I am starting this blog because I think its time for me to start expressing myself about my hearing loss. After all, I'm 30 years old. I'm also a stay-at-home mom who is really starting to face the fact that I am deaf and basically, that this one simple fact has a ripple effect on everything--and I do mean everything--in my life.
I'm not sure where this blog will take me, but it is going to be a place to write about my feelings about my loss, share the immense difficulties of going through life with the "hidden disability" that hearing loss is. I am probably not going to share this with my friends and family just yet. I have pretty much spent the last 26 years denying my loss, to myself and to others. I have opened up about it more in the last decade, but its still a touchy subject, one fraught with raw emotion that is comparable to a gaping wound. I have spent my whole life insisting that I am not different, that I can do everything everyone else can, and ultimately at the same time feeling like I am less of a person because I can't hear.
I hope to use this blog to share, vent, educate, and possibly gather a group of readers. I know, that's contradictory to what I just said about not sharing with the people I love, but that will come in time.
A little more about me...I am a writer, and my life goal is to write a book. I have started many...procrastination is one of my flaws. I often think I should just write a memior about being hard of hearing...but then I feel...I can't. I can't share those feelings. I don't want people to know how much it cuts into my entire being. And yet...here I am blogging!!
I am not interested in a Cochlear implant for several reasons. They are shallow and not-shallow. I don't want my head cut open. I don't want to wear wires for all the world to see (yes, I know hearing aids are visible to all the world too, but I am used to that.) I am terrified that it wouldn't work. I am afraid of putting all my hope into it and then...being disapointed. More realistically, having been HOH for most of my life, the rehabilitation part of the procedure sounds long and daunting...and virtually impossible to fit into my life as a wife and mom. I don't feel that I'd have enough actual support...not that I don't have people who are supportive, but the idea of having to take a year off doesn't really appeal to me.

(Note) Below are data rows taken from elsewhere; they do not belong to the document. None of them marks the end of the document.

/-! ### setRes -/

@[simp] theorem State.setRes_irqEn (i : Fin 4) (v : Word) : (s.setRes i v).irqEn = s.irqEn := rfl
@[simp] theorem State.setRes_status (i : Fin 4) (v : Word) : (s.setRes i v).status = s.status := rfl
@[simp] theorem State.setRes_cmd (i : Fin 4) (v : Word) : (s.setRes i v).cmd = s.cmd := rfl
@[simp] theorem State.setRes_arg (i : Fin 4) (v : Word) : (s.setRes i v).arg = s.arg := rfl
@[simp] theorem State.setRes_res (i : Fin 4) (v : Word) : (s.setRes i v).res = s.res.set i v := rfl
@[simp] theorem State.setRes_height (i : Fin 4) (v : Word) : (s.setRes i v).height = s.height := rfl
@[simp] theorem State.setRes_width (i : Fin 4) (v : Word) : (s.setRes i v).width = s.width := rfl
@[simp] theorem State.setRes_dplane (i : Fin 4) (v : Word) : (s.setRes i v).dplane = s.dplane := rfl
@[simp] theorem State.setRes_vplane (i : Fin 4) (v : Word) : (s.setRes i v).vplane = s.vplane := rfl
@[simp] theorem State.setRes_rplane (i : Fin 4) (v : Word) : (s.setRes i v).rplane = s.rplane := rfl
@[simp] theorem State.setRes_poly (i : Fin 4) (v : Word) : (s.setRes i v).poly = s.poly := rfl
@[simp] theorem State.setRes_dram (i : Fin 4) (v : Word) : (s.setRes i v).dram = s.dram := rfl
@[simp] theorem State.setRes_cursor (i : Fin 4) (v : Word) : (s.setRes i v).cursor = s.cursor := rfl
@[simp] theorem State.setRes_stream (i : Fin 4) (v : Word) : (s.setRes i v).stream = s.stream := rfl
@[simp] theorem State.setRes_rdata (i : Fin 4) (v : Word) : (s.setRes i v).rdata = s.rdata := rfl
@[simp] theorem State.setRes_agenda (i : Fin 4) (v : Word) : (s.setRes i v).agenda = s.agenda := rfl
@[simp] theorem State.setRes_fresh (i : Fin 4) (v : Word) : (s.setRes i v).fresh = s.fresh := rfl

/-! ### setResNat -/

@[simp] theorem State.setResNat_irqEn (i : Fin 4) (n : Nat) : (s.setResNat i n).irqEn = s.irqEn := rfl
@[simp] theorem State.setResNat_status (i : Fin 4) (n : Nat) : (s.setResNat i n).status = s.status := rfl
@[simp] theorem State.setResNat_cmd (i : Fin 4) (n : Nat) : (s.setResNat i n).cmd = s.cmd := rfl
@[simp] theorem State.setResNat_arg (i : Fin 4) (n : Nat) : (s.setResNat i n).arg = s.arg := rfl
@[simp] theorem State.setResNat_res (i : Fin 4) (n : Nat) : (s.setResNat i n).res = s.res.set i (BitVec.ofNat 32 n) := rfl
@[simp] theorem State.setResNat_height (i : Fin 4) (n : Nat) : (s.setResNat i n).height = s.height := rfl
@[simp] theorem State.setResNat_width (i : Fin 4) (n : Nat) : (s.setResNat i n).width = s.width := rfl
@[simp] theorem State.setResNat_dplane (i : Fin 4) (n : Nat) : (s.setResNat i n).dplane = s.dplane := rfl
@[simp] theorem State.setResNat_vplane (i : Fin 4) (n : Nat) : (s.setResNat i n).vplane = s.vplane := rfl
@[simp] theorem State.setResNat_rplane (i : Fin 4) (n : Nat) : (s.setResNat i n).rplane = s.rplane := rfl
@[simp] theorem State.setResNat_poly (i : Fin 4) (n : Nat) : (s.setResNat i n).poly = s.poly := rfl
@[simp] theorem State.setResNat_dram (i : Fin 4) (n : Nat) : (s.setResNat i n).dram = s.dram := rfl
@[simp] theorem State.setResNat_cursor (i : Fin 4) (n : Nat) : (s.setResNat i n).cursor = s.cursor := rfl
@[simp] theorem State.setResNat_stream (i : Fin 4) (n : Nat) : (s.setResNat i n).stream = s.stream := rfl
@[simp] theorem State.setResNat_rdata (i : Fin 4) (n : Nat) : (s.setResNat i n).rdata = s.rdata := rfl
@[simp] theorem State.setResNat_agenda (i : Fin 4) (n : Nat) : (s.setResNat i n).agenda = s.agenda := rfl
@[simp] theorem State.setResNat_fresh (i : Fin 4) (n : Nat) : (s.setResNat i n).fresh = s.fresh := rfl

/-! ### setPoly -/

@[simp] theorem State.setPoly_irqEn (r : PReg) (p : Poly) : (s.setPoly r p).irqEn = s.irqEn := rfl
@[simp] theorem State.setPoly_status (r : PReg) (p : Poly) : (s.setPoly r p).status = s.status := rfl
@[simp] theorem State.setPoly_cmd (r : PReg) (p : Poly) : (s.setPoly r p).cmd = s.cmd := rfl
@[simp] theorem State.setPoly_arg (r : PReg) (p : Poly) : (s.setPoly r p).arg = s.arg := rfl
@[simp] theorem State.setPoly_res (r : PReg) (p : Poly) : (s.setPoly r p).res = s.res := rfl
@[simp] theorem State.setPoly_height (r : PReg) (p : Poly) : (s.setPoly r p).height = s.height := rfl
@[simp] theorem State.setPoly_width (r : PReg) (p : Poly) : (s.setPoly r p).width = s.width := rfl
@[simp] theorem State.setPoly_dplane (r : PReg) (p : Poly) : (s.setPoly r p).dplane = s.dplane := rfl
@[simp] theorem State.setPoly_vplane (r : PReg) (p : Poly) : (s.setPoly r p).vplane = s.vplane := rfl
@[simp] theorem State.setPoly_rplane (r : PReg) (p : Poly) : (s.setPoly r p).rplane = s.rplane := rfl
@[simp] theorem State.setPoly_poly (r : PReg) (p : Poly) : (s.setPoly r p).poly = s.poly.set r p := rfl
@[simp] theorem State.setPoly_dram (r : PReg) (p : Poly) : (s.setPoly r p).dram = s.dram := rfl
@[simp] theorem State.setPoly_cursor (r : PReg) (p : Poly) : (s.setPoly r p).cursor = s.cursor := rfl
@[simp] theorem State.setPoly_stream (r : PReg) (p : Poly) : (s.setPoly r p).stream = s.stream := rfl
@[simp] theorem State.setPoly_rdata (r : PReg) (p : Poly) : (s.setPoly r p).rdata = s.rdata := rfl
@[simp] theorem State.setPoly_agenda (r : PReg) (p : Poly) : (s.setPoly r p).agenda = s.agenda := rfl
@[simp] theorem State.setPoly_fresh (r : PReg) (p : Poly) : (s.setPoly r p).fresh = s.fresh := rfl

/-! ### memWrite -/

@[simp] theorem State.memWrite_irqEn (a : Nat) (bs : List Byte) : (s.memWrite a bs).irqEn = s.irqEn := rfl
@[simp] theorem State.memWrite_status (a : Nat) (bs : List Byte) : (s.memWrite a bs).status = s.status := rfl
@[simp] theorem State.memWrite_cmd (a : Nat) (bs : List Byte) : (s.memWrite a bs).cmd = s.cmd := rfl
@[simp] theorem State.memWrite_arg (a : Nat) (bs : List Byte) : (s.memWrite a bs).arg = s.arg := rfl
@[simp] theorem State.memWrite_res (a : Nat) (bs : List Byte) : (s.memWrite a bs).res = s.res := rfl
@[simp] theorem State.memWrite_height (a : Nat) (bs : List Byte) : (s.memWrite a bs).height = s.height := rfl
@[simp] theorem State.memWrite_width (a : Nat) (bs : List Byte) : (s.memWrite a bs).width = s.width := rfl
@[simp] theorem State.memWrite_dplane (a : Nat) (bs : List Byte) : (s.memWrite a bs).dplane = s.dplane := rfl
@[simp] theorem State.memWrite_vplane (a : Nat) (bs : List Byte) : (s.memWrite a bs).vplane = s.vplane := rfl
@[simp] theorem State.memWrite_rplane (a : Nat) (bs : List Byte) : (s.memWrite a bs).rplane = s.rplane := rfl
@[simp] theorem State.memWrite_poly (a : Nat) (bs : List Byte) : (s.memWrite a bs).poly = s.poly := rfl
@[simp] theorem State.memWrite_dram (a : Nat) (bs : List Byte) : (s.memWrite a bs).dram = Memory.write s.dram a bs := rfl
@[simp] theorem State.memWrite_cursor (a : Nat) (bs : List Byte) : (s.memWrite a bs).cursor = s.cursor := rfl
@[simp] theorem State.memWrite_stream (a : Nat) (bs : List Byte) : (s.memWrite a bs).stream = s.stream := rfl
@[simp] theorem State.memWrite_rdata (a : Nat) (bs : List Byte) : (s.memWrite a bs).rdata = s.rdata := rfl
@[simp] theorem State.memWrite_agenda (a : Nat) (bs : List Byte) : (s.memWrite a bs).agenda = s.agenda := rfl
@[simp] theorem State.memWrite_fresh (a : Nat) (bs : List Byte) : (s.memWrite a bs).fresh = s.fresh := rfl

/-! ### setMatrix -/

@[simp] theorem State.setMatrix_irqEn (h w : Nat) (d v r : Plane) : (s.setMatrix h w d v r).irqEn = s.irqEn := rfl
@[simp] theorem State.setMatrix_status (h w : Nat) (d v r : Plane) : (s.setMatrix h w d v r).status = s.status := rfl
@[simp] theorem State.setMatrix_cmd (h w : Nat) (d v r : Plane) : (s.setMatrix h w d v r).cmd = s.cmd := rfl
@[simp] theorem State.setMatrix_arg (h w : Nat) (d v r : Plane) : (s.setMatrix h w d v r).arg = s.arg := rfl
@[simp] theorem State.setMatrix_res (h w : Nat) (d v r : Plane) : (s.setMatrix h w d v r).res = s.res := rfl
@[simp] theorem State.setMatrix_height (h w : Nat) (d v r : Plane) : (s.setMatrix h w d v r).height = h := rfl
@[simp] theorem State.setMatrix_width (h w : Nat) (d v r : Plane) : (s.setMatrix h w d v r).width = w := rfl
@[simp] theorem State.setMatrix_dplane (h w : Nat) (d v r : Plane) : (s.setMatrix h w d v r).dplane = d := rfl
@[simp] theorem State.setMatrix_vplane (h w : Nat) (d v r : Plane) : (s.setMatrix h w d v r).vplane = v := rfl
@[simp] theorem State.setMatrix_rplane (h w : Nat) (d v r : Plane) : (s.setMatrix h w d v r).rplane = r := rfl
@[simp] theorem State.setMatrix_poly (h w : Nat) (d v r : Plane) : (s.setMatrix h w d v r).poly = s.poly := rfl
@[simp] theorem State.setMatrix_dram (h w : Nat) (d v r : Plane) : (s.setMatrix h w d v r).dram = s.dram := rfl
@[simp] theorem State.setMatrix_cursor (h w : Nat) (d v r : Plane) : (s.setMatrix h w d v r).cursor = s.cursor := rfl
@[simp] theorem State.setMatrix_stream (h w : Nat) (d v r : Plane) : (s.setMatrix h w d v r).stream = s.stream := rfl
@[simp] theorem State.setMatrix_rdata (h w : Nat) (d v r : Plane) : (s.setMatrix h w d v r).rdata = s.rdata := rfl
@[simp] theorem State.setMatrix_agenda (h w : Nat) (d v r : Plane) : (s.setMatrix h w d v r).agenda = s.agenda := rfl
@[simp] theorem State.setMatrix_fresh (h w : Nat) (d v r : Plane) : (s.setMatrix h w d v r).fresh = s.fresh := rfl

/-! ### cancelStream -/

@[simp] theorem State.cancelStream_irqEn : (s.cancelStream).irqEn = s.irqEn := rfl
@[simp] theorem State.cancelStream_status : (s.cancelStream).status = s.status := rfl
@[simp] theorem State.cancelStream_cmd : (s.cancelStream).cmd = s.cmd := rfl
@[simp] theorem State.cancelStream_arg : (s.cancelStream).arg = s.arg := rfl
@[simp] theorem State.cancelStream_res : (s.cancelStream).res = s.res := rfl
@[simp] theorem State.cancelStream_height : (s.cancelStream).height = s.height := rfl
@[simp] theorem State.cancelStream_width : (s.cancelStream).width = s.width := rfl
@[simp] theorem State.cancelStream_dplane : (s.cancelStream).dplane = s.dplane := rfl
@[simp] theorem State.cancelStream_vplane : (s.cancelStream).vplane = s.vplane := rfl
@[simp] theorem State.cancelStream_rplane : (s.cancelStream).rplane = s.rplane := rfl
@[simp] theorem State.cancelStream_poly : (s.cancelStream).poly = s.poly := rfl
@[simp] theorem State.cancelStream_dram : (s.cancelStream).dram = s.dram := rfl
@[simp] theorem State.cancelStream_cursor : (s.cancelStream).cursor = s.cursor := rfl
@[simp] theorem State.cancelStream_stream : (s.cancelStream).stream = { s.stream with kind := .none, pos := 0#32, remain := 0#32, stale := false } := rfl
@[simp] theorem State.cancelStream_rdata : (s.cancelStream).rdata = s.rdata := rfl
@[simp] theorem State.cancelStream_agenda : (s.cancelStream).agenda = s.agenda := rfl
@[simp] theorem State.cancelStream_fresh : (s.cancelStream).fresh = s.fresh := rfl

/-! ### invalidateCursor -/

@[simp] theorem State.invalidateCursor_irqEn : (s.invalidateCursor).irqEn = s.irqEn := rfl
@[simp] theorem State.invalidateCursor_status : (s.invalidateCursor).status = s.status := rfl
@[simp] theorem State.invalidateCursor_cmd : (s.invalidateCursor).cmd = s.cmd := rfl
@[simp] theorem State.invalidateCursor_arg : (s.invalidateCursor).arg = s.arg := rfl
@[simp] theorem State.invalidateCursor_res : (s.invalidateCursor).res = s.res := rfl
@[simp] theorem State.invalidateCursor_height : (s.invalidateCursor).height = s.height := rfl
@[simp] theorem State.invalidateCursor_width : (s.invalidateCursor).width = s.width := rfl
@[simp] theorem State.invalidateCursor_dplane : (s.invalidateCursor).dplane = s.dplane := rfl
@[simp] theorem State.invalidateCursor_vplane : (s.invalidateCursor).vplane = s.vplane := rfl
@[simp] theorem State.invalidateCursor_rplane : (s.invalidateCursor).rplane = s.rplane := rfl
@[simp] theorem State.invalidateCursor_poly : (s.invalidateCursor).poly = s.poly := rfl
@[simp] theorem State.invalidateCursor_dram : (s.invalidateCursor).dram = s.dram := rfl
@[simp] theorem State.invalidateCursor_cursor : (s.invalidateCursor).cursor = { s.cursor with valid := false } := rfl
@[simp] theorem State.invalidateCursor_stream : (s.invalidateCursor).stream = s.stream := rfl
@[simp] theorem State.invalidateCursor_rdata : (s.invalidateCursor).rdata = s.rdata := rfl
@[simp] theorem State.invalidateCursor_agenda : (s.invalidateCursor).agenda = s.agenda := rfl
@[simp] theorem State.invalidateCursor_fresh : (s.invalidateCursor).fresh = s.fresh := rfl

I am also not interested in the "deaf culture". For me, this seems like you are basically taking your loss and making it your whole identity...and I do not want that. I want to be fabulous in spite of my loss, not because of it. I know this is not the popular opinion of deaf people.
At the same time...I want to take more charge of my hearing loss. I don't want to settle for "just okay" if there is something better. I don't want to suffer in silence anymore, no pun intended!!
I will probably start to post on this blog more frequently, and hope that by doing so I can network with other people who share my feelings and struggles.